Return every line from the records below in which the word "byteInstrOf" is found.

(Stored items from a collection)
============

-- ==== Sys2Proof/Word.lean ====
section
/-! DEFINITION. The word types of the TM1637 protocol engine (R7: every value is unsigned, bit 0 least significant). -/

namespace Sys2Proof

/-- A command word or host register: 32 bits (R6 `CMD_WIDTH`, R61). -/
abbrev Word := BitVec 32

/-- A wire byte, a segment bitmap, a glyph index: 8 bits (R75). -/
abbrev Byte := BitVec 8

/-- A pin identifier of the GPIO collaborator: 8 bits (R6 `PIN_ID_WIDTH`). -/
abbrev PinId := BitVec 8

/-- The level of a line or latch: `true` is 1 (R69, R70). -/
abbrev Level := Bool

end Sys2Proof
end

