-- ==== Sys2Proof/Machine/Commands.lean ====
section
/-! DEFINITION. The meanings of the host commands (40_host_commands). A command sets its registers on acceptance; the sequence it starts
runs by later moves (R121). -/

namespace Sys2Proof.Machine

/-- INIT on acceptance (R123, R130). -/
def performInit (clk dio : PinId) (s : State) : State :=
  { s with
    clkPin := clk
    dioPin := dio
    brightness := hw.defaultBrightness
    ackLog := 0
    op := .init
    seqIdx := 0
    fsm := .busy }

/-- SET_BRIGHTNESS on acceptance (R124). -/
def performSetBrightness (level : Byte) (s : State) : State :=
  { s with brightness := clamp7 level }

/-- WRITE_SEGMENT_RAW on acceptance (R126). -/
def performWriteSegmentRaw (pos bm : Byte) (s : State) : State :=
  { s with
    position := positionOf pos
    bitmap := bm
    ackLog := 0
    op := .write
    seqIdx := 0
    fsm := .busy }

/-- INIT: its word written to CMD (R120, R123). -/
def execInit (clk dio : PinId) (s : State) : Outcome :=
  accept (cmdWordOf (.init clk dio)) (performInit clk dio) s

/-- SET_BRIGHTNESS: its word written to CMD (R120, R124). -/
def execSetBrightness (level : Byte) (s : State) : Outcome :=
  accept (cmdWordOf (.setBrightness level)) (performSetBrightness level) s

/-- WRITE_SEGMENT_RAW: its word written to CMD (R120, R126). -/
def execWriteSegmentRaw (pos bm : Byte) (s : State) : Outcome :=
  accept (cmdWordOf (.writeSegmentRaw pos bm)) (performWriteSegmentRaw pos bm) s

/-- An illegal word written to CMD (R95): `Check` finds ILLEGAL_CMD, so nothing is performed. -/
def writeIllegal (w : Word) (s : State) : Outcome := accept w id s

end Sys2Proof.Machine
end

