-- ==== Sys2Proof/Machine/Dispatch.lean ====
section
/-! DEFINITION. One arm per instruction. -/

namespace Sys2Proof.Machine

def exec (i : Instr) (s : State) : Host.Outcome State Fault Refusal :=
  match i with
  | .init clk dio => Sys2Proof.Machine.execInit clk dio s
  | .setBrightness level => Sys2Proof.Machine.execSetBrightness level s
  | .writeSegmentRaw pos bm => Sys2Proof.Machine.execWriteSegmentRaw pos bm s
  | .encode dot idx => Sys2Proof.Machine.execEncode dot idx s
  | .wireDataCmd => Sys2Proof.Machine.execWireDataCmd s
  | .wireAddrCmd pos => Sys2Proof.Machine.execWireAddrCmd pos s
  | .wireData bm => Sys2Proof.Machine.execWireData bm s
  | .wireDispCtrl bri => Sys2Proof.Machine.execWireDispCtrl bri s

end Sys2Proof.Machine
end

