-- ==== Sys2Proof/Laws/Decode.lean ====
section
/-! SUPPORT. The fields of an encoded instruction (R92 to R97) and what they decode to. -/

namespace Sys2Proof

theorem append4_fields (a b c d : BitVec 8) :
    opcOf (a ++ b ++ c ++ d) = a ∧ bits23to16 (a ++ b ++ c ++ d) = b ∧ bits15to8 (a ++ b ++ c ++ d) = c ∧
      bits7to0 (a ++ b ++ c ++ d) = d := by
  refine ⟨?_, ?_, ?_, ?_⟩ <;>
  · apply BitVec.eq_of_getLsbD_eq
    intro i hi
    simp only [opcOf, bits23to16, bits15to8, bits7to0, BitVec.getLsbD_extractLsb', BitVec.getLsbD_append, hi, decide_true,
      Bool.true_and]
    split_ifs <;> first | omega | (congr 1; omega)

theorem append3_fields (a : BitVec 8) (b : BitVec 16) (d : BitVec 8) :
    opcOf (a ++ b ++ d) = a ∧ bits23to8 (a ++ b ++ d) = b ∧ bits7to0 (a ++ b ++ d) = d := by
  refine ⟨?_, ?_, ?_⟩ <;>
  · apply BitVec.eq_of_getLsbD_eq
    intro i hi
    simp only [opcOf, bits23to8, bits7to0, BitVec.getLsbD_extractLsb', BitVec.getLsbD_append, hi, decide_true,
      Bool.true_and]
    split_ifs <;> first | omega | (congr 1; omega)

/-- A word is its four bytes. -/
theorem word_bytes (w : Word) : opcOf w ++ bits23to16 w ++ bits15to8 w ++ bits7to0 w = w := by
  apply BitVec.eq_of_getLsbD_eq
  intro i hi
  simp only [opcOf, bits23to16, bits15to8, bits7to0, BitVec.getLsbD_extractLsb', BitVec.getLsbD_append]
  split_ifs <;> (try (rw [decide_eq_true (by omega)])) <;> simp only [Bool.true_and] <;> congr 1 <;> omega

/-- A word is OPC, its middle 16 bits and its low byte. -/
theorem word_parts (w : Word) : opcOf w ++ bits23to8 w ++ bits7to0 w = w := by
  apply BitVec.eq_of_getLsbD_eq
  intro i hi
  simp only [opcOf, bits23to8, bits7to0, BitVec.getLsbD_extractLsb', BitVec.getLsbD_append]
  split_ifs <;> (try (rw [decide_eq_true (by omega)])) <;> simp only [Bool.true_and] <;> congr 1 <;> omega

theorem addrByte_fields : ∀ pos : BitVec 3,
    (addrByte pos).extractLsb' 3 5 = 0b11000#5 ∧ (addrByte pos).extractLsb' 0 3 = pos := by decide

theorem ctrlByte_fields : ∀ bri : BitVec 3,
    (ctrlByte bri).extractLsb' 3 5 = 0b10001#5 ∧ (ctrlByte bri).extractLsb' 0 3 = bri := by decide

theorem decodeEnc_append (dot : Bool) (idx : Byte) : decodeEnc (BitVec.ofBool dot ++ idx) = .encode dot idx := by
  unfold decodeEnc
  congr 1
  · cases dot <;> simp only [BitVec.getLsbD_append] <;> rfl
  · apply BitVec.eq_of_getLsbD_eq
    intro i hi
    simp only [BitVec.getLsbD_extractLsb', BitVec.getLsbD_append, hi, decide_true, Bool.true_and]
    split_ifs <;> first | omega | (congr 1; omega)

/-- The instruction that a byte of the running segment write is. -/
def byteInstrOf (role : ByteRole) (pos : BitVec 3) (bm : Byte) (bri : BitVec 3) : Instr :=
  match role with
  | .dataCmd => .wireDataCmd
  | .addrCmd => .wireAddrCmd pos
  | .data => .wireData bm
  | .dispCtrl => .wireDispCtrl bri

/-- The byte in each place decodes to the instruction of that place. -/
theorem decodeWire_wireByte (role : ByteRole) (pos : BitVec 3) (bm : Byte) (bri : BitVec 3) :
    decodeWire role (Machine.wireByte role pos bm bri) = .ok (byteInstrOf role pos bm bri) := by
  cases role <;> simp [decodeWire, Machine.wireByte, byteInstrOf, addrByte_fields, ctrlByte_fields]

end Sys2Proof
end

============

**Solution to this task:**
def byteInstrOf (role : ByteRole) (pos : BitVec 3) (bm : Byte) (bri : BitVec 3) : Instr :=
    decodeWire role (Machine.wireByte role pos bm bri) = .ok (byteInstrOf role pos bm bri) := by
  cases role <;> simp [decodeWire, Machine.wireByte, byteInstrOf, addrByte_fields, ctrlByte_fields]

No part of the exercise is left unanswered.